Cerf: My career has been a bit like a four-legged table: picture, sound, music, and the tools to manipulate those. I really get excited by projects that weigh these elements equally—not just in the final product but throughout the process. I really resonated with Walter Murch’s equal embrace of picture and sound and was lucky to work with him on a couple of films. I’m sure there are many examples, but I think about Hans Zimmer developing music early for Christopher Nolan’s films or Jóhann Jóhannsson’s work on Arrival, where music and sound design become indistinguishable. My other big influences actually come from the software side. After working on Final Cut Pro at Apple for a number of years, I started exploring radical timeline and media-editing interfaces with Robert Ochshorn and Bret Victor. For example, we explored systems where every clip has a physical representation and you simply edit on a table with additional interface elements projected on top. Or Robert’s sound effects explorer where you could navigate the 100,000 or so effects in my library in real time on a single screen. It’s sort of hard to explain in text.
Filmmaker: What editing system did you use, and why?
Almada: Final Cut Pro X. One fundamental reason is that I have the best in-house tech support with Dave, and one of our executive producers’ company Simplemente works with Apple as well.
But one of the things I love about Final Cut Pro is that it is a very visual software. In the past I relied so much on my notes and folder organization to find shots but working in Final Cut Pro I rely much more on seeing the clips. It reminds me a lot of the chapter in Walter Murch’s book about NLE where he describes the unexpected discoveries scrolling through reels of film. Or how watching it forward and backwards at different speeds allowed you to see new things in the material. I think that Final Cut Pro brings a little of that process into the digital editing experience.
We also really benefited from the way you can manipulate the organization and display of the audio using “roles” rather than tracks. It allowed us to build complex soundscapes without it making the editing cumbersome.
Cerf: Because I helped to develop the still controversial Final Cut Pro while working at Apple, I have a kind of familiarity with it unlike other tools. Towards the end, we started experimenting with using Final Cut Pro in real-time sync Pro Tools as we migrated more to our final mix, and this is something I’m considering doing earlier on my next project.
Filmmaker: What was the most difficult scene to cut and why? And how did you do it?
Almada: The most difficult thing was finding the structure of the film. Without it we couldn’t figure out how each scene should be cut.
Like so much editing it just took a lot of trial and error and a lot of digging within to figure out what the film was ultimately about. The more clarity we could find and articulate about what the film was trying to do and say then we could find the structure.
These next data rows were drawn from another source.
-- ==== Sys2Proof/Machine/ShiftUnary.lean ====
section
/-! DEFINITION. The meanings of shifts, rotates and single-operand operations on A, on B and on a memory byte (43_shift_unary.md). -/

namespace Sys2Proof.Machine

/-- `OnA(f)` and `OnB(f)` (43_shift_unary.md section 0). -/
def onAcc (f : Byte → M Byte) (r : Acc) : M Unit := do
  let v ← f ((← getRegs).acc r)
  modifyRegs fun g => g.setAcc r v

/-- `OnMem(f)`: one read and one write at EA; a fault on the write leaves the flags computed (43_shift_unary.md section 0). -/
def onMem (f : Byte → M Byte) (m : Mem) : M Unit := do
  let ea ← effectiveAddress m
  let v ← f (← read8 ea)
  write8 ea v

/-- `ClrMem`: the flags, then the write; no read (43_shift_unary.md section 0, R376). -/
def clearMem (m : Mem) : M Unit := do
  let ea ← effectiveAddress m
  let v ← clr8 0
  write8 ea v

/-- `TST8` of an accumulator (43_shift_unary.md R380, R381). -/
def testAcc (r : Acc) : M Unit := do
  tst8 ((← getRegs).acc r)

/-- `TstMem`: a read and no write (43_shift_unary.md section 0, R382). -/
def testMem (m : Mem) : M Unit := do
  let ea ← effectiveAddress m
  tst8 (← read8 ea)

/-- ASRA: arithmetic shift right, A (R350). -/
def execAsra (s : State) : Outcome := instruction .asra (onAcc asr8 .a) s

/-- ASRB: arithmetic shift right, B (R351). -/
def execAsrb (s : State) : Outcome := instruction .asrb (onAcc asr8 .b) s

/-- ASR: arithmetic shift right, a memory byte (R352). -/
def execAsr (m : Mem) (s : State) : Outcome := instruction (.asr m) (onMem asr8 m) s

/-- LSRA: logical shift right, A (R353). -/
def execLsra (s : State) : Outcome := instruction .lsra (onAcc lsr8 .a) s

/-- LSRB: logical shift right, B (R354). -/
def execLsrb (s : State) : Outcome := instruction .lsrb (onAcc lsr8 .b) s

/-- LSR: logical shift right, a memory byte (R355). -/
def execLsr (m : Mem) (s : State) : Outcome := instruction (.lsr m) (onMem lsr8 m) s

/-- ASLA: shift left (LSL), A (R356). -/
def execAsla (s : State) : Outcome := instruction .asla (onAcc asl8 .a) s

/-- ASLB: shift left (LSL), B (R357). -/
def execAslb (s : State) : Outcome := instruction .aslb (onAcc asl8 .b) s

/-- ASL: shift left (LSL), a memory byte (R358). -/
def execAsl (m : Mem) (s : State) : Outcome := instruction (.asl m) (onMem asl8 m) s

/-- ROLA: rotate left through C, A (R359). -/
def execRola (s : State) : Outcome := instruction .rola (onAcc rol8 .a) s

/-- ROLB: rotate left through C, B (R360). -/
def execRolb (s : State) : Outcome := instruction .rolb (onAcc rol8 .b) s

/-- ROL: rotate left through C, a memory byte (R361). -/
def execRol (m : Mem) (s : State) : Outcome := instruction (.rol m) (onMem rol8 m) s

/-- RORA: rotate right through C, A (R362). -/
def execRora (s : State) : Outcome := instruction .rora (onAcc ror8 .a) s

/-- RORB: rotate right through C, B (R363). -/
def execRorb (s : State) : Outcome := instruction .rorb (onAcc ror8 .b) s

/-- ROR: rotate right through C, a memory byte (R364). -/
def execRor (m : Mem) (s : State) : Outcome := instruction (.ror m) (onMem ror8 m) s

/-- INCA: increment, A (R365). -/
def execInca (s : State) : Outcome := instruction .inca (onAcc inc8 .a) s

/-- INCB: increment, B (R366). -/
def execIncb (s : State) : Outcome := instruction .incb (onAcc inc8 .b) s

/-- INC: increment, a memory byte (R367). -/
def execInc (m : Mem) (s : State) : Outcome := instruction (.inc m) (onMem inc8 m) s

/-- DECA: decrement, A (R368). -/
def execDeca (s : State) : Outcome := instruction .deca (onAcc dec8 .a) s

/-- DECB: decrement, B (R369). -/
def execDecb (s : State) : Outcome := instruction .decb (onAcc dec8 .b) s

/-- DEC: decrement, a memory byte (R370). -/
def execDec (m : Mem) (s : State) : Outcome := instruction (.dec m) (onMem dec8 m) s

/-- NEGA: negate, A (R371). -/
def execNega (s : State) : Outcome := instruction .nega (onAcc neg8 .a) s

/-- NEGB: negate, B (R372). -/
def execNegb (s : State) : Outcome := instruction .negb (onAcc neg8 .b) s

/-- NEG: negate, a memory byte (R373). -/
def execNeg (m : Mem) (s : State) : Outcome := instruction (.neg m) (onMem neg8 m) s

/-- CLRA: clear A (R374). -/
def execClra (s : State) : Outcome := instruction .clra (onAcc clr8 .a) s

/-- CLRB: clear B (R375). -/
def execClrb (s : State) : Outcome := instruction .clrb (onAcc clr8 .b) s

/-- CLR: clear a memory byte, which is not read (R376). -/
def execClr (m : Mem) (s : State) : Outcome := instruction (.clr m) (clearMem m) s

/-- COMA: complement A (R377). -/
def execComa (s : State) : Outcome := instruction .coma (onAcc com8 .a) s

/-- COMB: complement B (R378). -/
def execComb (s : State) : Outcome := instruction .comb (onAcc com8 .b) s

/-- COM: complement a memory byte (R379). -/
def execCom (m : Mem) (s : State) : Outcome := instruction (.com m) (onMem com8 m) s

/-- TSTA: test A (R380). -/
def execTsta (s : State) : Outcome := instruction .tsta (testAcc .a) s

/-- TSTB: test B (R381). -/
def execTstb (s : State) : Outcome := instruction .tstb (testAcc .b) s

/-- TST: test a memory byte, which is not written (R382). -/
def execTst (m : Mem) (s : State) : Outcome := instruction (.tst m) (testMem m) s

end Sys2Proof.Machine
end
Cerf: The question itself highlights one of the challenges: not all of the parts worked as “scenes,” and when the film felt too much like conventional scenes strung together, all the non-scene content, which was in some cases the most vital material, felt random or extraneous. For example, there were a number of interviews in the film, but in the end we left only a single one. That scene cut together fairly easily on its own, but it took a lot of work on the rest of the film to make that scene fit in (I still think it’s a bit of surprise when it arrives in the film, but hopefully in a refreshing way and not entirely a confusing one).
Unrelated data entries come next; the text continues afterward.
/-- The memory forms with defined flags (43_shift_unary.md): LSR, ROL, ROR, INC, DEC and COM read the byte and write the
result back to the same address; CLR writes without reading; TST reads without writing. -/
def Obligations.UnaryMemoryResult : Prop :=
  ∀ (s : State) (m : Mem), s.Quiet →
    let ea := Mem.target m s
    let r := Mem.after m s.regs
    let x := s.backing ea
    let c := r.cc
    let rol := (x <<< 1) ||| BitVec.ofNat 8 c.c.toNat
    let ror := (x >>> 1) ||| (BitVec.ofNat 8 c.c.toNat <<< 7)
    let k := Mem.transfers m
    exec (.lsr m) s = .next ((s.storeByte ea (x >>> 1)).finish (.lsr m)
      { r with cc := { c with n := false, z := x >>> 1 == 0, c := x.getLsbD 0 } } (k + 2)) ∧
    exec (.rol m) s = .next ((s.storeByte ea rol).finish (.rol m)
      { r with cc := { c with n := rol.getLsbD 7, z := rol == 0, v := x.getLsbD 7 ^^ x.getLsbD 6
                              c := x.getLsbD 7 } } (k + 2)) ∧
    exec (.ror m) s = .next ((s.storeByte ea ror).finish (.ror m)
      { r with cc := { c with n := c.c, z := ror == 0, c := x.getLsbD 0 } } (k + 2)) ∧
    exec (.inc m) s = .next ((s.storeByte ea (x + 1)).finish (.inc m)
      { r with cc := { c with n := (x + 1).getLsbD 7, z := x + 1 == 0, v := x == 0x7F } } (k + 2)) ∧
    exec (.dec m) s = .next ((s.storeByte ea (x - 1)).finish (.dec m)
      { r with cc := { c with n := (x - 1).getLsbD 7, z := x - 1 == 0, v := x == 0x80 } } (k + 2)) ∧
    exec (.com m) s = .next ((s.storeByte ea (~~~x)).finish (.com m)
      { r with cc := { c with n := (~~~x).getLsbD 7, z := ~~~x == 0, v := false, c := true } } (k + 2)) ∧
    exec (.clr m) s = .next ((s.storeByte ea 0).finish (.clr m)
      { r with cc := { c with n := false, z := true, v := false, c := false } } (k + 1)) ∧
    exec (.tst m) s = .next (s.finish (.tst m)
      { r with cc := { c with n := x.getLsbD 7, z := x == 0, v := false } } (k + 1))

/-! ## Multiply, decimal adjust, sign extend, ABX, NOP, transfers (44_misc_alu.md) -/

/-- MUL, SEX, ABX and NOP (44_misc_alu.md): the unsigned product in D with Z and C from it; A filled with B's sign and N and
Z from D; B added to X unsigned, no flag; nothing. -/
def Obligations.MiscellaneousResult : Prop :=
  ∀ s : State,
    let r := s.regs
    let p := BitVec.ofNat 16 (r.a.toNat * r.b.toNat)
    let d := r.b.signExtend 16
    exec .mul s = .next (s.finish .mul
      { r with a := highByte p, b := lowByte p, cc := { r.cc with z := p == 0, c := p.getLsbD 7 } } 0) ∧
    exec .sex s = .next (s.finish .sex
      { r with a := highByte d, cc := { r.cc with n := r.b.getLsbD 7, z := r.b == 0 } } 0) ∧
    exec .abx s = .next (s.finish .abx { r with x := BitVec.ofNat 16 (r.x.toNat + r.b.toNat) } 0) ∧
    exec .nop s = .next (s.finish .nop r 0)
Filmmaker: Finally, now that the process is over, what new meanings has the film taken on for you? What did you discover in the footage that you might not have seen initially, and how does your final understanding of the film differ from the understanding that you began with?
Almada: This is a hard question to answer just from an editing standpoint for me. But, to me the incentive behind making a film is the discovery. There is a seed of an idea that carries through to the end but the film reveals itself to me through the process.